Craftmade International, Inc.

(Name of Issuer)

Common Stock, $0.01 par value per share

(Title of Class of Securities)

22413E104

(CUSIP Number)

Brian Gilbert
Gould & Ratner
222 N.  LaSalle Street, Suite 800
Chicago, Illinois 60601
(312) 236-3003

(Name, Address and Telephone Number of Person
Authorized to Receive Notices and Communications)

January 2, 2008

(Date of Event which Requires Filing of this Statement)

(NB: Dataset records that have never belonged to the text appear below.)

/-- One refused word of each kind: ILLEGAL_COMMAND, ILLEGAL_STATE (RA_RESET, RA_FEED, CTL_START), CAPACITY. -/
theorem witness_RefusedHostWords :
    refusedIs (hostStep [0x06#8] .reset) .illegalCommand = true ∧
    refusedIs (hostStep [0x03#8] (opened .receiving)) .illegalState = true ∧
    refusedIs (hostStep (hex [0x04, 0x00, 0x00]) (opened .receiving)) .illegalState = true ∧
    refusedIs (hostStep (encode (.ctlStart 1#32 4#32 0#32 2#32 3#32 0#32 0#32 0#32 [])) (at_ .stopped))
      .illegalState = true ∧
    refusedIs (hostStep (hex [0x04, 0x00, 0x01, 0x00]) { State.reset with rxBuf := List.replicate 515 0x00#8 })
      .capacity = true ∧
    ({ State.reset with pending := [.host [0x06#8]] }).pending = .host [0x06#8] :: [] := by decide +kernel

/-- In RECEIVING: an answer to the read and one to the budget, both accepted; in RETRY_WAIT the timer's. -/
theorem witness_OutstandingOperations : (opened .receiving).ctlState = .receiving ∧
    (opened .sending).ctlState = .sending ∧ (opened .sending).connOpen = true ∧ (at_ .retryWait).ctlState = .retryWait ∧
    (at_ .pollSleep).ctlState = .pollSleep ∧ (at_ .connecting).ctlState = .connecting ∧
    State.reset.ctlState ∉ [CtlState.connecting, .sending, .receiving, .retryWait, .pollSleep] ∧
    accepts (opened .receiving) .evRxError = true ∧ accepts (opened .receiving) .evDeadline = true ∧
    accepts (opened .receiving) .evSendOk = false := by decide

/-- The parameters at both ends of their ranges, and one past the end. -/
theorem witness_BuilderFrames :
    validReq 0 3 0 1 = true ∧ validReq 247 4 65535 65535 = true ∧ validReq 248 3 0 1 = false ∧
    validReq (-1) 3 0 1 = false ∧ validReq 1 6 0 1 = false ∧ validReq 1 3 65536 1 = false ∧ validReq 1 3 0 0 = false ∧
    validReq 1 3 0 65536 = false := by decide

theorem witness_RequestFramesSent : (at_ .connecting).cfg = some cfgA ∧ (at_ .connecting).ctlState = .connecting ∧
    (Instr.reqReadInputRegisters 1#8 0#16 2#16 0x71#8 0xCB#8).wellFormed = true ∧
    (Instr.reqReadHoldingRegisters 0x11#8 0x6B#16 3#16 0x76#8 0x87#8).wellFormed = true ∧
    State.reset.ctlState ≠ .connecting := by decide +kernel

theorem witness_RaResetCommand : State.reset.ctlState = .idle ∧ (at_ .stopped).ctlState = .stopped ∧
    (at_ .receiving).ctlState ≠ .idle ∧ (at_ .receiving).ctlState ≠ .stopped := by decide

theorem witness_ChunkSizeInvariance : State.reset.ctlState = .idle ∧ State.reset.rxBuf = [] ∧
    frameP1.length ≤ State.reset.par.rxBufCap ∧ frameP1 ≠ [] ∧ raComplete (frameP1.take 9) = true ∧
    raComplete (frameP1.take 8) = false := by decide

/-- PV19, PV15, PV12, PV11 and L1-3: a frame for each step. -/
theorem witness_ParserSteps :
    [0x01#8, 0x03#8, 0x00#8].length < 4 ∧ le16 0x00#8 0x00#8 ≠ crc16 [0x01#8, 0x10#8] ∧
    le16 0x01#8 0xEC#8 = crc16 [0x01#8, 0x10#8] ∧ ((0x10#8 : Byte) ≠ 3#8 ∧ (0x10#8 : Byte) ≠ 4#8) ∧
    le16 0x40#8 0x21#8 = crc16 [0x01#8, 0x03#8] ∧
    le16 0xBB#8 0xCD#8 = crc16 [0x01#8, 0x04#8, 0x04#8, 0x00#8, 0x64#8, 0x00#8, 0xC8#8] := by decide +kernel

theorem witness_ParseCommand : frameP1.length ≤ 65535 ∧ parse frameP1 = .ok readingP1 ∧ parse [] = .err .frameTooShort ∧
    ∀ rcv cmp, Err.frameTooShort ≠ .crcMismatch rcv cmp := ⟨by decide, by decide +kernel, by decide, nofun⟩

theorem witness_FlippedCrcBit : 4 ≤ frameP1.length ∧ receivedCrc frameP1 = crc16 (covered frameP1) ∧
    (7 = frameP1.length - 2 ∧ 8 = frameP1.length - 1) ∧ 7 < 8 := by decide +kernel

theorem witness_SurplusZeroByte : parse frameP1 = .ok readingP1 ∧ frameP1.length % 2 = 1 := by decide +kernel

theorem witness_ResponseFramesParsed : (opened .parsing).ctlState = .parsing ∧ State.reset.ctlState ≠ .parsing := by
  decide

theorem witness_CtlCancelCommand : State.reset.ctlState = .idle ∧ (at_ .retryWait).ctlState = .retryWait ∧
    (at_ .pollSleep).ctlState = .pollSleep ∧ ¬ ((opened .receiving).ctlState = .idle ∨
      (opened .receiving).ctlState = .retryWait ∨ (opened .receiving).ctlState = .pollSleep) := by decide

theorem witness_ConnectOkEvent : (at_ .connecting).ctlState = .connecting ∧ (at_ .connecting).cfg = some cfgA ∧
    cfgLegal cfgA = true := by decide

theorem witness_ConnectFailureEvents : (at_ .connecting).ctlState = .connecting := rfl

theorem witness_SendEvents : (opened .sending).ctlState = .sending := rfl

/-- A chunk at either end of 0 to RX_MAX, and one byte more. -/
theorem witness_RxDataEvent : (opened .receiving).ctlState = .receiving ∧
    ¬ (opened .receiving).par.rxMax < (List.replicate 256 (0x00#8 : Byte)).length ∧
    (opened .receiving).par.rxMax < (List.replicate 257 (0x00#8 : Byte)).length ∧
    (List.replicate 257 (0x00#8 : Byte)).length ≤ 65535 := by decide +kernel

theorem witness_RxFailureEvents : (opened .receiving).ctlState = .receiving := rfl

theorem witness_DeadlineEvent : (opened .sending).ctlState = .sending ∧ (opened .sending).deadlineExpired = false ∧
    (opened .receiving).ctlState = .receiving ∧ (opened .receiving).deadlineExpired = false := by decide

theorem witness_TimerDoneEvent : (at_ .retryWait).cfg = some cfgA ∧ (at_ .retryWait).ctlState = .retryWait ∧
    (at_ .pollSleep).cfg = some cfgA ∧ (at_ .pollSleep).ctlState = .pollSleep := by decide

/-- One event that is out of place in each resting state: K5, K11, K17 (one byte more than RX_MAX), K20. -/
theorem witness_UnexpectedEventsStop :
    Instr.evSendOk.port = .event ∧ State.reset.ctlState = .idle ∧
    ((at_ .connecting).ctlState = .connecting ∧ Instr.evSendOk ≠ .evConnectOk ∧ Instr.evSendOk ≠ .evConnectRefused ∧
      Instr.evSendOk ≠ .evConnectError) ∧
    (({ opened .sending with deadlineExpired := true }).ctlState = .sending ∧ Instr.evDeadline ≠ .evSendOk ∧
      Instr.evDeadline ≠ .evSendError ∧ ¬ ({ opened .sending with deadlineExpired := true }).deadlineExpired = false) ∧
    ((opened .receiving).ctlState = .receiving ∧
      (∀ d, d.length ≤ (opened .receiving).par.rxMax → Instr.evRxData (List.replicate 257 0x00#8) ≠ .evRxData d) ∧
      Instr.evRxData (List.replicate 257 0x00#8) ≠ .evRxError) ∧
    ((at_ .retryWait).ctlState = .retryWait ∧ Instr.evSendOk ≠ .evTimerDone) := by
  refine ⟨rfl, rfl, by decide, by decide, ⟨rfl, ?_, nofun⟩, by decide⟩
  intro d hd he
  injection he with he
  rw [← he, List.length_replicate] at hd
  exact absurd hd (by decide)

theorem witness_StoppedIgnoresEvents : Instr.evTimerDone.port = .event ∧ (at_ .stopped).ctlState = .stopped := by decide

theorem witness_EventsWaitInTransientStates :
    transient (opened .success).ctlState = true ∧ (opened .success).pending = [] ∧
    ({ opened .success with pending := [.event [0x29#8]] }).pending = .event [0x29#8] :: [] ∧
    ({ opened .success with pending := [.host [0x12#8]] }).pending = .host [0x12#8] :: [] ∧
    decodeHost [0x12#8] = .ok .ctlStatus ∧
    nextIs (exec .ctlStatus (opened .success)) (fun _ => true) = true ∧
    Instr.evTimerDone.port = .event ∧
    nextIs (step { opened .success with pres := some (.ok readingP1), pending := [.event [0x29#8]] })
      (fun t => t.ctlState == .pollSleep) = true := by decide +kernel

theorem witness_ParsingInternalStep : (opened .parsing).ctlState = .parsing := rfl

theorem witness_InterpretingInternalStep : (opened .interpreting).ctlState = .interpreting ∧
    ({ opened .interpreting with pres := some (.ok readingP1) }).pres = some (.ok readingP1) ∧
    ({ opened .interpreting with pres := some (parse []) }).pres = some (parse []) ∧
    parse [] = .err .frameTooShort := by decide

theorem witness_SuccessInternalStep : (opened .success).ctlState = .success ∧
    ({ opened .success with pres := some (.ok readingP1) }).pres = some (.ok readingP1) ∧
    (opened .success).cfg = some cfgA ∧ (opened .success).cancelPending = false ∧
    ({ opened .success with cancelPending := true }).cancelPending = true := by decide

/-- Attempt 2 of 3 and attempt 3 of 3. -/
theorem witness_RetryableFailureInternalStep : (opened .retryableFailure).ctlState = .retryableFailure ∧
    (opened .retryableFailure).cfg = some cfgA ∧
    ({ opened .retryableFailure with attempt := 2#32 }).attempt.toNat < cfgA.maxAttempts.toNat ∧
    cfgA.maxAttempts.toNat ≤ ({ opened .retryableFailure with attempt := 3#32 }).attempt.toNat ∧
    ({ opened .retryableFailure with lastError := some .receiveTimeout }).lastError = some .receiveTimeout := by decide

theorem witness_FatalFailureInternalStep : (at_ .fatalFailure).ctlState = .fatalFailure ∧
    (at_ .fatalFailure).cfg = some cfgA := by decide

theorem witness_FailureEntry : (2 ≤ (errCode .frameTooShort).toNat ∧ (errCode .frameTooShort).toNat ≤ 7) ∧
    (2 ≤ (errCode .transportError).toNat ∧ (errCode .transportError).toNat ≤ 7) ∧ errCode .connectionRefused = 8#8 ∧
    errCode .invalidParameter = 1#8 := by decide

/-! The invariant holds in a state far from reset: in RECEIVING, the deadline expired, a cancellation latched; in SUCCESS
with a reading to report; and in FATAL_FAILURE. -/

theorem buildCfg_cfgA : buildCfg cfgA = .ok requestB2 := by decide +kernel

theorem witness_Inv_receiving : Inv { opened .receiving with
    rxBuf := [0x01#8, 0x04#8], deadlineExpired := true, cancelPending := true } := by
  constructor
  case request_built => exact ⟨rfl, fun f hf => ⟨cfgA, rfl, by cases hf; exact buildCfg_cfgA⟩⟩
  all_goals first | decide +kernel | exact nofun

theorem witness_Inv_success : Inv { opened .success with pres := some (.ok readingP1) } := by
  constructor
  case request_built => exact ⟨rfl, fun f hf => ⟨cfgA, rfl, by cases hf; exact buildCfg_cfgA⟩⟩
  case success_result => exact fun _ => ⟨_, rfl⟩
  all_goals first | decide +kernel | exact nofun

theorem witness_Inv_fatal : Inv { at_ .fatalFailure with lastError := some .connectionRefused } := by
  constructor
  case request_built => exact ⟨rfl, nofun⟩
  all_goals first | decide +kernel | exact nofun

theorem witness_InternalStepsSettle : Inv { opened .success with pres := some (.ok readingP1) } ∧
    transient ({ opened .success with pres := some (.ok readingP1) }).ctlState = true ∧
    Inv { at_ .fatalFailure with lastError := some .connectionRefused } ∧
    ({ at_ .fatalFailure with lastError := some .connectionRefused }).ctlState = .fatalFailure :=
  ⟨witness_Inv_success, rfl, witness_Inv_fatal, rfl⟩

If the filing person has previously filed a statement on
Schedule 13G to report  the acquisition that is the subject
of this Schedule 13D, and is filing this  schedule because
of Section 240.13d-1(e), 240.13d-1(f) or 240.13d-1(g), check the
following box.  [  ]

Note: Schedules filed in paper format shall include a
signed original and five copies of the schedule, including
all exhibits.  See Section 240.13d-7 for other parties to whom
copies are to be sent.

*The remainder of this cover page shall be filled out for a
reporting person's initial filing on this form with
respect to the subject class of securities, and for any
subsequent amendment containing information which would
alter disclosures provided in a prior cover page.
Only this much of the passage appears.